The differential diagnosis of the patient acutely ill with fever, rash and hypotension is extensive (Table 3). A careful history with attention to past health, possible infectious exposures, travel, vocation, hobbies, vaccination status, menstrual status and medication usage often narrows the diagnostic possibilities considerably.

Consider TSS in:

1) Any patient with fever and hypotension, whether exanthem is obvious or inapparent, especially if an alternative diagnosis is not readily apparent.
Suggestive epidemiological settings include:

• Females who are either menstruating or postpartum
• Females using barrier contraceptives
• Postoperative patients
• Patients with varicella or Herpes zoster infection
• Patients with chemical or thermal burns

Laboratory findings consistent with TSS include leucocytosis, elevated prothrombin time, hypoalbuminemia, hypocalcaemia, and pyuria. Each is present in greater than 70 percent of patients.

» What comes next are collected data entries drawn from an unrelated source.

/-- R39, R42: a terminal request joins a group queue. -/
theorem oneTask_routerTake {s t : State} (h : s.oneTask) (ht : execRouterTake s = .next t) : t.oneTask := by
  unfold execRouterTake at ht
  injection ht with ht
  subst ht
  split
  · exact h
  · rename_i l _
    split
    · exact h
    · rename_i frame _ _
      unfold State.takeFrame
      dsimp only
      obtain ⟨y, hy, hyb⟩ : ∃ y : State, y = { s.modifyLink l fun k =>
          { k with tags := k.tags.set (commandTag (frameCommand frame)) true }.popFrame with router := l + 1 } ∧ y.oneTask := by
        refine ⟨_, rfl, ?_⟩
        exact NoTask.oneTask (NoTask.of_eq rfl rfl rfl rfl) rfl h
      rw [← hy]
      unfold State.deliverRoute
      split
      · exact NoTask.oneTask (NoTask.answer _ _ _ _) (by simp) hyb
      · rename_i g r _
        refine State.oneTask_setEngine hyb g _ ?_ (fun m hm => ?_)
        · unfold Engine.tasks
          simp [Work.isTask]
        · rcases hm with hm | hm
          · simp at hm
            exact .inl hm
          · exact .inr (.inl hm)
      · refine NoTask.oneTask (NoTask.indexUnit rfl rfl rfl (Nat.le_refl _) (fun key n hu => hu)) rfl hyb

/-! ### The index unit and enrolment -/

theorem State.isBusy_of_tasks {s : State} (h : s.oneTask) (h1 : 1 ≤ s.tasks) : s.isBusy = true := by
  have h2 := h.1
  unfold State.taskRule at h2
  cases hb : s.isBusy
  · rw [hb] at h2
    simp at h2
    omega
  · rfl

/-- With no task there is no key to come. -/
theorem State.no_keyToCome {s : State} (h : s.tasks = 0) (key : Key) : ¬s.keyToCome key := fun hk => by
  have := State.tasks_of_keyToCome hk
  omega

/-- Where the one task ends nothing of the command is left. -/
theorem NoTask.tasks_zero {s t : State} (h : NoTask s t) (hP : s.oneTask) {g : Lane} {op : Operation}
    (h1 : (s.engine g).op = some op) (h2 : op.work.isTask = true) (h3 : (t.engine g).op = none) : t.tasks = 0 := by
  have := h.tasks_lt h1 h2 h3
  have := State.tasks_le_one hP
  omega

theorem State.tasks_of_op {s : State} {g : Lane} {op : Operation} (h1 : (s.engine g).op = some op)
    (h2 : op.work.isTask = true) : 1 ≤ s.tasks := by
  refine Nat.le_trans ?_ (s.engine_tasks_le g)
  unfold Engine.tasks
  rw [h1]
  simp [h2]

theorem oneTask_indexTakeWork {s t : State} (h : s.oneTask) (ht : execIndexTakeWork s = .next t) : t.oneTask := by
  unfold execIndexTakeWork at ht
  injection ht with ht
  subst ht
  split
  · rename_i hc
    simp only [Bool.and_eq_true, Option.isNone_iff_eq_none] at hc
    have ho := hc.2
    have key : s.indexUnit.take.tasks ≤ s.indexUnit.tasks ∧
        ∀ key n, (.insert key n ∈ s.indexUnit.take.updates ∨ s.indexUnit.take.op = some (.update (.insert key n))) →
          s.updating (.insert key n) := by
      unfold IndexUnit.take
      split
      · rename_i u rest hu
        refine ⟨?_, fun key n hk => ?_⟩
        · unfold IndexUnit.tasks
          rw [ho, hu]
          simp only [List.countP_cons, Option.any_some, Option.any_none, Bool.toNat_false, IndexOp.isInsert]
          cases u.isInsert <;> simp <;> omega
        · rcases hk with hk | hk
          · exact .inl (by rw [hu]; exact List.mem_cons_of_mem _ hk)
          · simp only [Option.some.injEq, IndexOp.update.injEq] at hk
            subst hk
            exact .inl (by rw [hu]; exact List.mem_cons_self ..)
      · rename_i hu
        split
        · rename_i i hi
          have hsrc : ∀ o, s.indexUnit.source i = some o → (∃ l, o = .link l) ∨ o = .mgmt := by
            intro o hso
            unfold IndexUnit.source at hso
            split at hso
            · split at hso
              · injection hso with hso
                exact .inl ⟨_, hso.symm⟩
              · cases hso
            · split at hso
              · injection hso with hso
                exact .inr hso.symm
              · cases hso
          refine ⟨?_, fun key n hk => ?_⟩
          · unfold IndexUnit.tasks
            rw [ho]
            cases hs : s.indexUnit.source i with
            | none => simp
            | some o => rcases hsrc o hs with ⟨l, rfl⟩ | rfl <;> simp [IndexOp.isInsert]
          · rcases hk with hk | hk
            · exact .inl hk
            · exact absurd (hsrc _ hk) (by simp)
        · exact ⟨Nat.le_refl _, fun key n hk => hk⟩
    exact NoTask.oneTask (s := s) (NoTask.indexUnit rfl rfl rfl key.1 key.2) rfl h
  · exact h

2) The less ill patient with suggestive symptoms who fails to meet diagnostic criteria, but who is in an epidemiological risk group. For example, consider the possibility of mild systemic staphylococcal intoxication in young women reporting substantial or recurrent perimenstrual flu-like illness, particularly if that illness is associated with erythroderma or desquamation. Of course, the great majority of women experiencing nonspecific perimenstrual symptoms have syndromes unrelated to TSS or the staphylococcal toxins.

Treatment

How should TSS be Treated?

Treatment involves several key components:

1) Identification and decontamination of the site of toxin production: Drain or debride the lesion, remove foreign material, and irrigate copiously. Recent surgical wounds should be explored and irrigated even when signs of inflammation are absent.

2) Aggressive fluid resuscitation: Loss of fluid into the extravascular compartment can be very substantial. Maintenance of cardiac filling pressures is critical in order to prevent end organ damage. Adult patients with TSS have required up to 10 L of fluid in the first 24 hr.

3) Administration of antistaphylococcal antibiotics: Semisynthetic penicillin’s have been widely used for TSS. Growing evidence, however, suggests that the protein synthesis inhibitor clindamycin is more efficacious in this illness. Accordingly, the author recommends treating suspected TSS patients with clindamycin (900 mg i.v. every 8 hours for adults; 13 mg/kg i.v. every 8 hours for children), either alone or in combination with a cell wall active agent (semisynthetic penicillin or vancomycin). If the diagnosis of TSS is initially uncertain, broader empiric coverage is appropriate.

4) General supportive care: Intensive care monitoring is often indicated. Replete calcium and magnesium; provide ventilatory, pressor, and inotropic support; manage rhabdomyolysis, renal dysfunction, and / or coagulopathy.

5) Administration of pooled human immunoglobin: This should be reserved for refractory cases or cases associated with an undrainable focus of infection. All commercial immunoglobulin preparations contain high levels of anti-TSST-1 antibody. A single infusion of 400 mg/kg i.v. will generate a protective titre in a nonimmune patient.